■ **ACTIVITY**
From the data underneath, reproduce exactly the stretch that begins at the line with "((hole intState 6).c.reg" and ends after the line with "unfold Core.SrcsReady Core.DestReady".

■ **AVAILABLE DATA**
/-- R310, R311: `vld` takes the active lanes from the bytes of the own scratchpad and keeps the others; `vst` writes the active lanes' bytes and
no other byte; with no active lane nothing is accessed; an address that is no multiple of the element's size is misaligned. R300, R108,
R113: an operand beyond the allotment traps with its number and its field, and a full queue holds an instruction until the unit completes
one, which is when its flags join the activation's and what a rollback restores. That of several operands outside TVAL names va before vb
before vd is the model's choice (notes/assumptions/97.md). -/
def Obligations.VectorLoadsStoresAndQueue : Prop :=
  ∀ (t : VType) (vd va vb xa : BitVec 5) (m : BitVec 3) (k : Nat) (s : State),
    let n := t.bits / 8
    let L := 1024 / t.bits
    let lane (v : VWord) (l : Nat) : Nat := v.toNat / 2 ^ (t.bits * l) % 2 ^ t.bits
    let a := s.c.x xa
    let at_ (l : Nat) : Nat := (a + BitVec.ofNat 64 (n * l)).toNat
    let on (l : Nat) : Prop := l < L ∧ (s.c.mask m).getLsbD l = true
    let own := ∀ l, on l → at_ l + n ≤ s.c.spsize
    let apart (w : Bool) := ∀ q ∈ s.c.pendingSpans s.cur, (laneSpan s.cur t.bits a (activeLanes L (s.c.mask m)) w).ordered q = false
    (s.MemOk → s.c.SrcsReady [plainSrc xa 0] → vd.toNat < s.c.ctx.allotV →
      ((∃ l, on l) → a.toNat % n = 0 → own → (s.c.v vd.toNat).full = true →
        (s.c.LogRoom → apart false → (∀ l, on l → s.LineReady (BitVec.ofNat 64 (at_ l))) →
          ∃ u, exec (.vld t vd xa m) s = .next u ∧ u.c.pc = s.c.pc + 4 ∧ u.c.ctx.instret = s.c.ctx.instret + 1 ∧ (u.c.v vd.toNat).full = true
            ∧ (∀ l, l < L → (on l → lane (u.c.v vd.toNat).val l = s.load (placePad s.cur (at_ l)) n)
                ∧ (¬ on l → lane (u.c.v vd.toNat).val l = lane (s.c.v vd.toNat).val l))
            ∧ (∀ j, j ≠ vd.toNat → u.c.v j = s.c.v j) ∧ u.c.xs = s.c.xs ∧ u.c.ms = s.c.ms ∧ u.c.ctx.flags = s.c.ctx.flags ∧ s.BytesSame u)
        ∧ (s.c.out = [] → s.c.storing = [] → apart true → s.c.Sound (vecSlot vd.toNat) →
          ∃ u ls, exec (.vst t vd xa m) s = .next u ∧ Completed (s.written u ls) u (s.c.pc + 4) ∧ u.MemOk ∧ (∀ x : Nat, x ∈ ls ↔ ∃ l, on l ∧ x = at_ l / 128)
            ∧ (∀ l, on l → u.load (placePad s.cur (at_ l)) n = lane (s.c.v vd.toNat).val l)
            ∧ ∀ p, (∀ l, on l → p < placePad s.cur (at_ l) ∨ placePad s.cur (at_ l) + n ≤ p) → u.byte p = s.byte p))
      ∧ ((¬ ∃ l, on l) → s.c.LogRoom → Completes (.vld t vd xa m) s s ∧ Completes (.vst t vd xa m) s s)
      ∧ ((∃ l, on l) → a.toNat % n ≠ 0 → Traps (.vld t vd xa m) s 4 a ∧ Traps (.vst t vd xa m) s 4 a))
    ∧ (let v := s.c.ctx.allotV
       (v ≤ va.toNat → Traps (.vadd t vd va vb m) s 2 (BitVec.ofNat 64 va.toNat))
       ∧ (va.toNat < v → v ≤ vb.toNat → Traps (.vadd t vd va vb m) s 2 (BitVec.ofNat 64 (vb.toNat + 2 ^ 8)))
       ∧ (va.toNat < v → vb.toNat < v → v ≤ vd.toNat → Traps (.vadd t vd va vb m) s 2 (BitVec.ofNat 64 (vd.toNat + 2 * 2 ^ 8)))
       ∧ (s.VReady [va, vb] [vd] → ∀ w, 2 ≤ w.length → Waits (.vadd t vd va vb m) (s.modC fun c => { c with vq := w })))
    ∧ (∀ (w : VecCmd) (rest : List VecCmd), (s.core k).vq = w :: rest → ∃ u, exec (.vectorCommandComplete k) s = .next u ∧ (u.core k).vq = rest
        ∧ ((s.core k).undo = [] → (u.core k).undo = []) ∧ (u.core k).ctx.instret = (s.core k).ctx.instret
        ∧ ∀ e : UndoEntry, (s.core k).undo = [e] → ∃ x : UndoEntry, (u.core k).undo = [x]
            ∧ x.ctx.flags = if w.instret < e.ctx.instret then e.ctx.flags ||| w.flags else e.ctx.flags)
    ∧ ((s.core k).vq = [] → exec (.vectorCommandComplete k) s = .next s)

==

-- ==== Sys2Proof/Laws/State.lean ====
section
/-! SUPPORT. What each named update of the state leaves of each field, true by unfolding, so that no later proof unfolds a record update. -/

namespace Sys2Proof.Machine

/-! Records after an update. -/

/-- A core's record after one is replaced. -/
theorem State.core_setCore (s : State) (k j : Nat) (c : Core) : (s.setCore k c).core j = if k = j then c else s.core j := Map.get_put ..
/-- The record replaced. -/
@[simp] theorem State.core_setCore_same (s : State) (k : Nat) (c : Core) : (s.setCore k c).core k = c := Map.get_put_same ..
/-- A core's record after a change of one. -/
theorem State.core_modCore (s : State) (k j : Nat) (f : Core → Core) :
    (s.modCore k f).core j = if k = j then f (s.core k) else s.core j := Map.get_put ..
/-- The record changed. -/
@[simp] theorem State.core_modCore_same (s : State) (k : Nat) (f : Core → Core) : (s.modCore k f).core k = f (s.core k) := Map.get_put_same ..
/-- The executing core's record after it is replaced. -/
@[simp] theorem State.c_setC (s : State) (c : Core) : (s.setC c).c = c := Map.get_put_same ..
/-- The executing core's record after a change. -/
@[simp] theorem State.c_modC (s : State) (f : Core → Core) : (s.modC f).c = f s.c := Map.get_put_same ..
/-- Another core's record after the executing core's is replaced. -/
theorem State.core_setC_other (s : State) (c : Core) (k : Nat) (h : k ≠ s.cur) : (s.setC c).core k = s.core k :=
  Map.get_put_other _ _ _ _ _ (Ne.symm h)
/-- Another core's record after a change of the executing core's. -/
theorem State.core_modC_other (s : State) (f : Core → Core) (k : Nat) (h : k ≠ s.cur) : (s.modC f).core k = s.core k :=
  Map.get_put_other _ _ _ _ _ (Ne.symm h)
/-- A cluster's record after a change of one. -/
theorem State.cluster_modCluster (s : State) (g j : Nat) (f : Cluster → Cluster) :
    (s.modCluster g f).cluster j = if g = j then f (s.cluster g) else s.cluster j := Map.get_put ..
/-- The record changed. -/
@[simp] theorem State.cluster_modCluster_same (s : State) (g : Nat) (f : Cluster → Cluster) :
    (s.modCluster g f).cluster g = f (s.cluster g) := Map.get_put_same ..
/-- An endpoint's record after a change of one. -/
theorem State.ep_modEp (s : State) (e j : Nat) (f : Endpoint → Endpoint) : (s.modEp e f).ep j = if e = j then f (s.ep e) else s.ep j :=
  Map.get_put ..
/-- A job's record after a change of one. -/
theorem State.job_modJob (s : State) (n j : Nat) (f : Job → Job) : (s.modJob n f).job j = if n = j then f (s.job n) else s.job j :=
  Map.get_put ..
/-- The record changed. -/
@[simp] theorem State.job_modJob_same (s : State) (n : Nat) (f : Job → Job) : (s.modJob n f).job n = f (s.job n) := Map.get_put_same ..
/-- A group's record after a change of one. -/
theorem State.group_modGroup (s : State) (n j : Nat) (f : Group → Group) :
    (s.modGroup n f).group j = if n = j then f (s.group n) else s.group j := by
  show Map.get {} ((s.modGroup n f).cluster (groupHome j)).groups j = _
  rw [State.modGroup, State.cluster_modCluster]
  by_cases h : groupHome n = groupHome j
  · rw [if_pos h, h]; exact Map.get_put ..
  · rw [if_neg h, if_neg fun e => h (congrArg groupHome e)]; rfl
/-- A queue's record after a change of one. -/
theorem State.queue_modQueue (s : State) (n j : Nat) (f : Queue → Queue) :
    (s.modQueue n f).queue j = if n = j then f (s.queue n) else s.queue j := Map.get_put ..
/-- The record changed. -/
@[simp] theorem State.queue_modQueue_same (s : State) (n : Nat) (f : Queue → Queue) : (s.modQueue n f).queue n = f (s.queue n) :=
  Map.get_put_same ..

...

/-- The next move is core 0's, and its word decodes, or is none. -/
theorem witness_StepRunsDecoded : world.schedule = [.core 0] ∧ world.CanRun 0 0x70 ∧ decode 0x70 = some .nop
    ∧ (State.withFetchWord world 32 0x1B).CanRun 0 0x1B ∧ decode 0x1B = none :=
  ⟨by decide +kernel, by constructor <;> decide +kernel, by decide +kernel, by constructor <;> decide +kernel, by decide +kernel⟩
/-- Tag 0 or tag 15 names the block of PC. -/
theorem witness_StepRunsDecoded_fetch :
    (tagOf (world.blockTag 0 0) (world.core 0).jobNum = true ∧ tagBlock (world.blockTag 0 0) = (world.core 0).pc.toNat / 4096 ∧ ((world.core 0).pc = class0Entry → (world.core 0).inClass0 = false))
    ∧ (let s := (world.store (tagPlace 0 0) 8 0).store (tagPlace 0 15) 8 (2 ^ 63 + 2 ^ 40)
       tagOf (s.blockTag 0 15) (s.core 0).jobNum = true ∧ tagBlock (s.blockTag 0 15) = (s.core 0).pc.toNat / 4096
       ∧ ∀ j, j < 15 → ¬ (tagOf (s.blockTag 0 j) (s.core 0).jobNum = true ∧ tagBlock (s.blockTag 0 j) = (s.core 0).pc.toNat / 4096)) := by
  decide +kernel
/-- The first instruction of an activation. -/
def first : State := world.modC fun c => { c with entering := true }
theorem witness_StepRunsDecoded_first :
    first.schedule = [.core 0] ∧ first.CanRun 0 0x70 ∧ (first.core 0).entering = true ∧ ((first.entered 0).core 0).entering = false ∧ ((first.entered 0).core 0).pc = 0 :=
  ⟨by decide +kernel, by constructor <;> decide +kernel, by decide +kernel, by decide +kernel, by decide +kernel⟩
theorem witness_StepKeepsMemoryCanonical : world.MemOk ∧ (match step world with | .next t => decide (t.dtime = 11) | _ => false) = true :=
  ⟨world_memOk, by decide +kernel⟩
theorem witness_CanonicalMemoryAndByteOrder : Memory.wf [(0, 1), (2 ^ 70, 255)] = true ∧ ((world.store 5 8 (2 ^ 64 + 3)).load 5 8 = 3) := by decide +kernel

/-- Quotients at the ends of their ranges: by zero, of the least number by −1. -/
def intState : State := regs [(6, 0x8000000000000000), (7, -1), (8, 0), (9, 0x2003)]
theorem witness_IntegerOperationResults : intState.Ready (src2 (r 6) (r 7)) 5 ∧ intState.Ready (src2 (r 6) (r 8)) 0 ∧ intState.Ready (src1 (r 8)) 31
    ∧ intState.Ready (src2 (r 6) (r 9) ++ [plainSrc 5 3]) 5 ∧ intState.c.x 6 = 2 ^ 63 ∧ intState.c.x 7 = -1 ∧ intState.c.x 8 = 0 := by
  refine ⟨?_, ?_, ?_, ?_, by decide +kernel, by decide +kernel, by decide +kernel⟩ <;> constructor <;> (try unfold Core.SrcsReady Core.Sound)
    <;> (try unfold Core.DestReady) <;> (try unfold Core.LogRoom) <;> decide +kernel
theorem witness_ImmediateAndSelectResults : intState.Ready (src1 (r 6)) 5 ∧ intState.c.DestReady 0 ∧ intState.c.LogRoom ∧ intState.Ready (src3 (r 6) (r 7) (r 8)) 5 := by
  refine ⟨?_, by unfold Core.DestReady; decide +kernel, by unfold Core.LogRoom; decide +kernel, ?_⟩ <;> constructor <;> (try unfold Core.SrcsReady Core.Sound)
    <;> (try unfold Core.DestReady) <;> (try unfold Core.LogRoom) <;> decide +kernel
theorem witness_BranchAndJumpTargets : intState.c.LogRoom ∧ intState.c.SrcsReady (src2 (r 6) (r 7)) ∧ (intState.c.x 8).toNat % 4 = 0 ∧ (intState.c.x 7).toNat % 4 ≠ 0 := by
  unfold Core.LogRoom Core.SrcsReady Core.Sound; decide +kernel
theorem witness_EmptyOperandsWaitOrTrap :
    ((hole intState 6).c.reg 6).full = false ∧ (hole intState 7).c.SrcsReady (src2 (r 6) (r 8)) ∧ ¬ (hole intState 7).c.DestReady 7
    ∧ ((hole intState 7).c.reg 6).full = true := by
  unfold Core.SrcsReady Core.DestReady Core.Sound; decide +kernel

■ **SOLUTION TO THE PROBLEM**
    ((hole intState 6).c.reg 6).full = false ∧ (hole intState 7).c.SrcsReady (src2 (r 6) (r 8)) ∧ ¬ (hole intState 7).c.DestReady 7
    ∧ ((hole intState 7).c.reg 6).full = true := by
  unfold Core.SrcsReady Core.DestReady Core.Sound; decide +kernel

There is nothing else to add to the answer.